DESCRIPTION OF THE TASK: From the entries that follow, reproduce exactly and only the lines from the line with "let s0 := (((s.holdIsland" to the line with "let r := s.get F.BOOT_WINTER_REASON", endpoints included.

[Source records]
/-- A line of the list that equals the leftmost 16 bytes of the digest, by halving the interval of lines `lo` to `hi - 1`:
found or not, or a tag failure. -/
def State.lookUp (s : State) (t key : Nat) (lo hi : Nat) : Nat → Option Bool × State
  | 0 => (some false, s)
  | f + 1 =>
    if hi ≤ lo then (some false, s)
    else
      let m := (lo + hi) / 2
      let r := s.readLine (partLine t + m)
      if r.1 = .bad then (none, r.2)
      else
        let e := beLine (s.lineNat (partLine t + m))
        if e = key then (some true, r.2)
        else if e < key then r.2.lookUp t key (m + 1) hi f
        else r.2.lookUp t key lo m f

/-! ### Authorisations (R564 to R569) -/

/-- TEN.STAT.BUSY. -/
def State.noteTen (s : State) : State :=
  (s.put F.TEN_STAT_BUSY (b2n (s.tenants.req.isSome || s.tenants.check.isSome))).put F.TEN_STAT_AUTOPEND (b2n s.tenants.auto_.isSome)

/-- LEN that Table 15-2 permits for a method. -/
def lenOk (method len : Nat) : Bool :=
  match method with
  | 0 => len == 0
  | 1 => [4, 7, 10].contains len
  | 2 => decide (2 ≤ len ∧ len ≤ 62) && len % 2 == 0
  | 3 => len == 12
  | 4 => len == 16
  | 5 => decide (1 ≤ len ∧ len ≤ 64)
  | _ => false

/-- The check of a token for slot `t` (R565): its RESULT. -/
def State.checkToken (s : State) (t : Nat) (k : List Byte) : Nat :=
  let flags := leAt k 5 1
  if leAt k 0 4 ≠ 0x54585653 ∨ leAt k 4 1 ≠ 1 ∨ flags ≥ 4 ∨ leAt k 76 4 ≠ 0 then 7
  else if (k.drop 8).take 16 ≠ s.slotBytes t 4 4 then 8
  else if !ecdsaVerify (s.slotBytes t 16 16) (k.take 80) ((k.drop 80).take 64) then 9
  else if !s.on F.RTC_STAT_VALID ∨ s.utc < leAt k 56 8 ∨ leAt k 64 8 < s.utc then 10
  else if bit flags 0 ∧ leAt k 40 16 ≠ Config.uid.toNat then 11
  else if bit flags 1 ∧ leAt k 72 4 ≤ s.slotWord t 2 then 12
  else 3
where
  leAt (m : List Byte) (i n : Nat) : Nat := ofBytes ((m.drop i).take n)

/-- The authorisation digest (R561). -/
def authDigest (q : AuthReq) : Nat :=
  let id := if q.method = 4 then (q.data.drop 24).take 16 else q.data.take q.len
  sha256 (BitVec.ofNat 8 q.method :: BitVec.ofNat 8 id.length :: id)

/-- The candidates of a request (R567). -/
def State.authCandidates (s : State) (q : AuthReq) : List Nat :=
  let all := if q.auto_ then (List.range 16).filter fun t => q.method != 4 || (q.data.drop 8).take 16 == s.slotBytes t 4 4 else [q.tenant]
  all.filter fun t => s.slotEn t && bit (s.slotMethods t) q.method

/-- The decision of one candidate: its RESULT, and the state after its reads. -/
def State.decideSlot (s : State) (q : AuthReq) (t : Nat) : Nat × State :=
  if q.method = 4 then (s.checkToken t q.data, s)
  else if bit (s.slotAlmask t) q.method then
    if !bit s.tenants.alok t then (6, s)
    else
      match s.lookUp t (beLine (authDigest q % 2 ^ 128)) 1 (s.listCount t + 1) 12 with
      | (none, s1) => (6, s1)
      | (some true, s1) => (1, s1)
      | (some false, s1) => (5, s1)
  else (2, s)

/-- The decision of a request: RESULT, the slot that decided or the lowest that refused, and the state after the reads. -/
def State.decideAuth (s : State) (q : AuthReq) : List Nat → Option (Nat × Nat) → (Nat × Option Nat) × State
  | [], none => ((4, none), s)
  | [], some (r, t) => ((r, some t), s)
  | t :: ts, first =>
    let d := s.decideSlot q t
    if 1 ≤ d.1 ∧ d.1 ≤ 3 then ((d.1, some t), d.2)
    else d.2.decideAuth q ts (first.or (some (d.1, t)))

/-- A request starts. -/
def State.startAuth (s : State) (q : AuthReq) : State := ({ s with tenants := { s.tenants with req := some q } } : State).noteTen

/-- An automatic request (R566): AUTO 1, SEQ 0xFF; it waits while BUSY, the newest one only (R568). -/
def State.autoAuth (s : State) (method : Nat) (id : List Byte) : State :=
  let q : AuthReq := ⟨method, true, 0, id.length, 0xFF, id⟩
  if s.on F.TEN_STAT_BUSY then ({ s with tenants := { s.tenants with auto_ := some q } } : State).noteTen else s.startAuth q

/-- AUTH_REQUEST (R566, R568): a write of TEN.AUTHREQ. -/
def State.authRequest (s : State) (v : Nat) : State :=
  if s.on F.TEN_STAT_BUSY then s
  else
    let m := bits v 0 3
    let s1 := s.setWord F.TEN_AUTHREQ_METHOD.addr (BitVec.ofNat 32 (v &&& 0x00FF7FFF))
    let data := if m = 4 then toBytes 144 (s.getWords F.TEN_TOKEN.addr 36) else toBytes 64 (s.getWords F.TEN_AUTHID.addr 16)
    s1.startAuth ⟨m, bit v 3, bits v 4 4, bits v 8 7, bits v 16 8, data⟩

def execAuthRequest (v : Word) (s : State) : Host.Outcome State Fault Refusal := .next (s.authRequest v.toNat)

/-- What waits for the end of an authorisation or of a check begins: a held check (R590), then an automatic request (R568). -/
def State.nextTen (s : State) : State :=
  match s.tenants.checkHeld, s.tenants.auto_ with
  | some t, _ => ({ s with tenants := { s.tenants with checkHeld := none, check := some t, checkHit := false } } : State).noteTen
  | none, some q => ({ s with tenants := { s.tenants with auto_ := none, req := some q } } : State).noteTen
  | none, none => s.noteTen

/-- What an acceptance leaves: the digest, and for a token its MAXCUR and TOKSEQ and the slot's LASTSEQ (R565, R569). -/
def State.acceptAuth (s : State) (q : AuthReq) (t : Nat) : State :=
  let s1 := s.putW F.TEN_AUTHDIG (authDigest q)
  if q.method = 4 then
    let w (i n : Nat) : Nat := ofBytes ((q.data.drop i).take n)
    let s2 := (s1.put F.TEN_AUTHTOK_MAXCUR (w 6 2)).put F.TEN_AUTHTSEQ (w 72 4)
    if bit (w 5 1) 1 then s2.setSlotWord t 2 (w 72 4) else s2
  else s1
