/-- The last cycle number committed to the ledger, with the UTC of that commit (R56, R298): in the newest complete mirror slot
or the newest record of the logbook. -/
def State.lastCommit (s : State) : Nat × Nat :=
  let m := match s.newestSlot fun k => s.slotComplete k with
    | some k => (s.lineNat (mirrorLine k) / 2 ^ 64, s.lineNat (mirrorLine k + 1) % 2 ^ 64)
    | none => (0, 0)
  let c := match s.newestCounted (s.get F.LDG_CLOG_USED) with
    | some k => s.recordTime (0x3400 + 4 * (k - 1))
    | none => (0, 0)
  let r := if s.log.ringSeq = 0 then (0, 0) else s.recordTime (0x13400 + 4 * ((s.log.ringSeq - 1) % 8192))
  laterOf (laterOf m c) r

/-- Does the boot ROM serve, and no legal image run (R146, R751)? -/
def State.romLevel (s : State) : Bool := s.on F.BOOT_STAT_ROMW || s.boot.romOnly

/-- The bank-select record and the boot record are committed, with what waited for S4 (R159). -/
def State.commitStart (s : State) : State :=
  (({ s with boot := { s.boot with bselDue := false } } : State).when s.boot.bselDue State.commitBsel).commitBoot

/-- ROM Winter serves U0, the channels held open: before that the boot ROM commits the held events (R146, R308). -/
def State.romServe (s : State) : State :=
  let s1 := ((s.holdIsland 1).restoreLec.put F.LDG_CTL_EN 1).put F.LDG_STAT_RUN 1
  let s2 := s1.flushBootBuffer (s1.lastCommit.1 + 1)
  (s2.commitEvents s2.pendingRecords).toStage 5

/-- Enter Winter mode with its reason and the event that completed the entry (R144, R147); `rom` is the level. The island's cause is
recorded first (R29), and a session that is open is closed (Table 8-10). A later cause changes nothing of the entry; where it leaves no
legal image to run, the boot ROM serves under the reason and the level kept (DESIGN CHOICE, log entry 32). -/
def State.enterWinter (s : State) (reason code : Nat) (rom : Bool) : State :=
  if s.inWinter then
    (if rom then ({ s with boot := { s.boot with romOnly := !s.on F.BOOT_STAT_ROMW } } : State).romServe else s.holdWinter)
  else
    let s0 := (((s.holdIsland 1).put F.BOOT_WINTER_REASON reason).put F.BOOT_WINTER_CODE code).put F.BOOT_STAT_ROMW (b2n rom)
    let s1 := (((s0.closeSession 0x09 0).logE Page.BOOT 0x010C reason).irq Page.BOOT 1).commitStart
    let s2 : State := { s1 with boot := { s1.boot with ready := false } }
    if rom then s2.romServe else s2.holdWinter

/-- Winter mode is left (R148). -/
def State.leaveWinter (s : State) : State :=
  if s.inWinter then
    let r := s.get F.BOOT_WINTER_REASON
    ((((s.put F.BOOT_WINTER_REASON 0).put F.BOOT_WINTER_CODE 0).put F.BOOT_STAT_ROMW 0).put F.BOOT_STARTS_LCONSEC 0).logE Page.BOOT 0x010D r
  else s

OUTPUT OF THE EXERCISE:
    let s0 := (((s.holdIsland 1).put F.BOOT_WINTER_REASON reason).put F.BOOT_WINTER_CODE code).put F.BOOT_STAT_ROMW (b2n rom)
    let s1 := (((s0.closeSession 0x09 0).logE Page.BOOT 0x010C reason).irq Page.BOOT 1).commitStart
    let s2 : State := { s1 with boot := { s1.boot with ready := false } }
    if rom then s2.romServe else s2.holdWinter

/-- Winter mode is left (R148). -/
def State.leaveWinter (s : State) : State :=
  if s.inWinter then
    let r := s.get F.BOOT_WINTER_REASON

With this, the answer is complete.